Bolivia: dietro le elezioni aleggiano gli spettri delle ingerenze USA e di una rivoluzione colorata come in Ucraina

Alcuni spettri agitano le operazioni di conteggio dei voti per determinare il prossimo presidente della Bolivia. Le ingerenze degli Stati Uniti e uno scenario da rivoluzione colorata in stile Ucraina o Georgia. A evocarli è Ivan Lima, come riporta Prensa Latina.

L'interferenza degli Stati Uniti sull'esito delle elezioni generali in Bolivia e le pressioni dell'opposizione per forzare oggi una votazione confermano le accuse di un piano contro la rielezione del presidente Evo Morales.

"Non si può ancora parlare di brogli o cambiamento dei risultati, ma ci sono ancora un milione di voti da contare nell'area rurale, dove il MAS ha un maggiore sostegno", ha affermato l'analista politico Iván Lima in un'intervista rilasciata al canale televisivo statale Bolivia TV.

Giurista di professione, Lima ha chiarito che le cifre diffuse domenica sera sono preliminari, non definitive, quindi non si ha la certezza se il paese andrà o meno al secondo turno il prossimo dicembre.

"Penso che ci dovrebbe essere un'opposizione responsabile e, in realtà, l'intero paese", ha detto l'avvocato, "se c'è una denuncia che qualcosa non va, deve essere documentata da un atto".

Secondo i risultati preliminari offerti dal Sistema de Trasmisión Rápida y Segura de Actas del Tribunal Supremo Electoral (TSE), chiamato TREP, l'83,76 percento dei voti validi sono stati esaminati e secondo questi il MAS ha ottenuto finora Il 45,28 percento dei voti validi, mentre la Comunidad Ciudadana, guidata da Carlos Mesa, registra 37,84 punti percentuali.

La legge elettorale della Bolivia concede la presidenza al primo turno al candidato che raggiunge oltre il 50 percento delle votazioni o almeno il 40 percento dei voti rispetto al secondo posto e il 10 percento di vantaggio.

Data la situazione esistente, il presidente Morales e il suo Movimento per il Socialismo hanno espresso fiducia nel fatto che il voto rurale deciderà la vittoria alle elezioni generali al primo turno e ha esortato ad attendere che l'ultimo conteggio continui e continui "il nostro processo di cambiamento".
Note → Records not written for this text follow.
-- ==== Sys2Proof/Tests/Slice0.lean ====
section
/-!
SUPPORT. Tests: a refused term for each check of WellFormed, words decoded against the encoding tables, and for each statement concrete states
and operands that meet its hypotheses, clause by clause.
-/
namespace Sys2Proof.Tests
set_option Elab.async false
open Sys2Proof Sys2Proof.Machine

/-! ### Well-formedness: each check refuses an ill-formed term -/

theorem test_wf_register_offset : ([.registerWrite 0 2 1, .lowHalfWrite 0 6 1, .highHalfWrite 0 3 1, .lowHalfRead 0 1, .highHalfRead 0 7, .rcRead 0 5,
    .hostBar0Write 2 1] : List Instr).all (fun i => !i.wf) = true ∧ Instr.wf (.registerWrite 0 8 1) = true := by decide +kernel
theorem test_wf_stretch : Instr.wf (.droopEvent 0 1001 0) = false ∧ Instr.wf (.droopEvent 0 1000 0) = true := by decide +kernel
theorem test_wf_frames : Instr.wf (.frameReceive 0 [1] (some 0)) = false ∧ Instr.wf (.bellMarkReceive 0 [1] (some 0)) = false := by decide +kernel
theorem test_wf_machine : Instr.wf (.setMachineConfig ⟨1024, 1, [], 0, 0, 0, 0⟩) = false ∧ Instr.wf (.setMachineConfig ⟨1023, 1, [], 0, 0, 0, 0⟩) = true := by
  decide +kernel
theorem test_wf_lists : ([.loadShards [], .bar2Write 0 [], .ledgerMode 1 0 0 (some [1, 2]), .attest 0 1024 [1], .debugUnlock [1], .commandTake [] true] :
    List Instr).all (fun i => !i.wf) = true := by decide +kernel

theorem test_wf_exchanges : Instr.wf (.trainFrameReceive 0 ⟨none, 1, 1, 3, 0, false, false, 0, 0, List.replicate 15 (0, 0, 0, 0), none⟩) = false ∧
    Instr.wf (.trainFrameReceive 0 ⟨none, 1, 1, 3, 0, false, false, 0, 0, List.replicate 16 (0, 0, 0, 0), none⟩) = true := by decide +kernel

/-! ### Decoding: words written out from the encoding tables of 03, 04 and 05 -/

theorem test_decode_sub : decodeSlot 5 0 (0x02 + 3 * 2 ^ 8 + 1 * 2 ^ 13 + 4 * 2 ^ 18) = some (.sub 5 3 1 4) := by decide +kernel
theorem test_decode_vmul : decodeSlot 5 1 (0x03 + 7 * 2 ^ 8 + 1 * 2 ^ 13 + 2 * 2 ^ 18 + 6 * 2 ^ 23 + 3 * 2 ^ 26) = some (.vmul 5 3 6 2 1 7) := by decide +kernel
theorem test_decode_mxlw : decodeSlot 5 2 (0x02 + 9 * 2 ^ 8 + 4 * 2 ^ 13 + 2 * 2 ^ 18) = some (.mxlw 5 2 4 9) := by decide +kernel

/-! ### States for the witnesses -/

/-- s with register fields set. -/
def put (s : State) (l : List (Fld × Nat × Nat)) : State := l.foldl (fun s x => s.setF x.1 x.2.1 x.2.2) s
def inCore (s : State) (c : Nat) (f : Core → Core) : State := s.setCore c (f (s.core c))
def inLink (s : State) (n : Nat) (f : LinkUnit → LinkUnit) : State := s.setLink n (f (s.link n))
def gprs (l : List (Nat × Nat)) (k : Core) : Core := { k with sregs := l.foldl (fun m x => Map.set 0 m x.1 x.2) [] }
/-- Core 1 runs at packet 0 of a program of 4096 packets, with these scalar registers. -/
def run (l : List (Nat × Nat)) : State := inCore (put State.reset [(.CORE_STATUS_STATE, 1, stRun), (.CORE_PROG_SIZE, 1, 0)]) 1 (gprs l)

/-! ### Witnesses: steps and the scalar slot -/

theorem witness_StepRunsFront : ({ State.reset with pending := [.bellPulse, .join] } : State).pending = .bellPulse :: [.join] ∧
    State.reset.pending = [] := by decide +kernel
theorem witness_StepKeepsCanon : State.reset.canon := by unfold State.canon Mem.wf Map.wf; decide +kernel
theorem witness_DecodeEncode : slotBits (.add 5 3 1 3) = some (0, 0x00C2301) := by decide +kernel

theorem witness_ScalarRegister : canIssue (run [(1, 8)]) 1 := by decide +kernel
theorem witness_ScalarImmediate : canIssue (put (run []) [(.CORE_PC_PC, 1, 4094)]) 1 := by decide +kernel
theorem witness_ScalarLoad : ∀ a ∈ [8, 0x7FFFF8],
    let s := run [(1, a)]
    canIssue s 1 ∧ dataAddr s 1 1 0 % 8 = 0 ∧ dataAddr s 1 1 0 + 8 ≤ storeBytes ∧ (s.core 1).eccHit (dataAddr s 1 1 0) 8 = none := by decide +kernel
theorem witness_ScalarStore : ∀ a ∈ [0, (run []).progStart 1 - 8],
    let s := run [(1, a)]
    canIssue s 1 ∧ dataAddr s 1 1 0 % 8 = 0 ∧ dataAddr s 1 1 0 + 8 ≤ s.progStart 1 := by decide +kernel
theorem witness_ScalarAccessFaults :
    (let s := run [(1, 0x7FFFF9)]; runs s 1 ∧ storeBytes < dataAddr s 1 1 0 + 8) ∧
    (let s := run [(1, 0x7FFFF7)]; runs s 1 ∧ dataAddr s 1 1 0 + 8 ≤ storeBytes ∧ dataAddr s 1 1 0 % 8 ≠ 0) ∧
    (let s := run [(1, (run []).progStart 1 - 7)]; runs s 1 ∧ s.progStart 1 < dataAddr s 1 1 0 + 8) ∧
    (let s := run [(1, (run []).progStart 1 - 9)]; runs s 1 ∧ dataAddr s 1 1 0 + 8 ≤ s.progStart 1 ∧ dataAddr s 1 1 0 % 8 ≠ 0) := by decide +kernel

theorem witness_BranchesAndJumps_not_taken : let s := run [(1, 1)]; runs s 1 ∧ (gpr s 1 1 == gpr s 1 2) = false ∧ canIssue s 1 := by decide +kernel
theorem witness_BranchesAndJumps_taken : let s := put (run []) [(.CORE_PC_PC, 1, 7)]
    runs s 1 ∧ (gpr s 1 1 == gpr s 1 2) = true ∧ 0 ≤ (s.f .CORE_PC_PC 1 : Int) + (-7 : BitVec 22).toInt ∧
      (s.f .CORE_PC_PC 1 : Int) + (4088 : BitVec 22).toInt < s.progPackets 1 := by decide +kernel
theorem witness_BranchesAndJumps_range : let s := put (run []) [(.CORE_PC_PC, 1, 7)]
    runs s 1 ∧ (gpr s 1 1 == gpr s 1 2) = true ∧ (s.f .CORE_PC_PC 1 : Int) + (-8 : BitVec 22).toInt < 0 ∧
      s.progPackets 1 ≤ (s.f .CORE_PC_PC 1 : Int) + (4089 : BitVec 22).toInt := by decide +kernel
theorem witness_BranchesAndJumps_jumps :
    (let s := run [(1, 4095)]; canIssue s 1 ∧ dataAddr s 1 1 0 < s.progPackets 1) ∧
    (let s := run [(1, 4096)]; runs s 1 ∧ s.progPackets 1 ≤ dataAddr s 1 1 0) := by decide +kernel

/-- Core 1 at packet 4 with these active loops. -/
def looping (n : Nat) (l : List LoopEnt) : State := inCore (put (run [(1, n)]) [(.CORE_PC_PC, 1, 4)]) 1 (fun k => { k with loops := l })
Le accuse di brogli (vedi Venezuela) sono un'alternativa ampiamente usata contro i governi progressisti nella regione e la Bolivia non sfugge a questa strategia progettata dagli Stati Uniti e attuata dai suoi alleati del Gruppo Lima con la complicità dell'Organizzazione degli Stati Americani (OSA).

In ossequio a questo copione, Mesa ha dichiarato oggi che il TSE ha già i risultati al 100% del TREP e che ha bloccato la sua diffusione con l'obiettivo di favorire il MAS per evitare un ballottaggio in cui si presume che l’intera destra si compatterebbe.

A questo proposito, ha esortato i suoi seguaci a mobilitarsi alle porte dei tribunali elettorali dipartimentali, nello stile di ciò che è accaduto in Georgia, Ucraina e altri paesi nelle fase precendenti alla cosiddette Rivoluzioni Colorate.

Intanto, secondo quanto segnala il quotidiano El Deber, ci sono tensioni all’esterno dell’edificio del TSE tra i sostenitori di Mesa e quelli di Morales.

Gli Stati Uniti intervengono attraverso il segretario di Stato ad interim per gli affari dell'emisfero occidentale, Michael Kozak, che esorta le autorità boliviane a "rispettare la volontà degli elettori".

"Gli Stati Uniti stanno osservando da vicino il round delle elezioni in Bolivia, in particolare l'improvvisa interruzione della tabulazione elettronica del voto", ha scritto il funzionario sul suo account Twitter.

Presa Latina spiega che a causa delle caratteristiche geografiche della Bolivia, l'accesso ad alcune aree rurali è molto difficile e ciò rende difficile l'arrivo dei risultati delle votazioni.

Pertanto, la Bolivia rimane in attesa delle cifre definitive. Da un lato, c'è chi vede il processo di cambiamento del MAS come un modo per continuare ad avanzare con prosperità verso il futuro.

Dall'altro, coloro che sostengono un candidato appoggiato dagli Stati Uniti, che maschera con un linguaggio demagogico le terapie neoliberali che oggi oscurano paesi come Argentina, Cile ed Ecuador.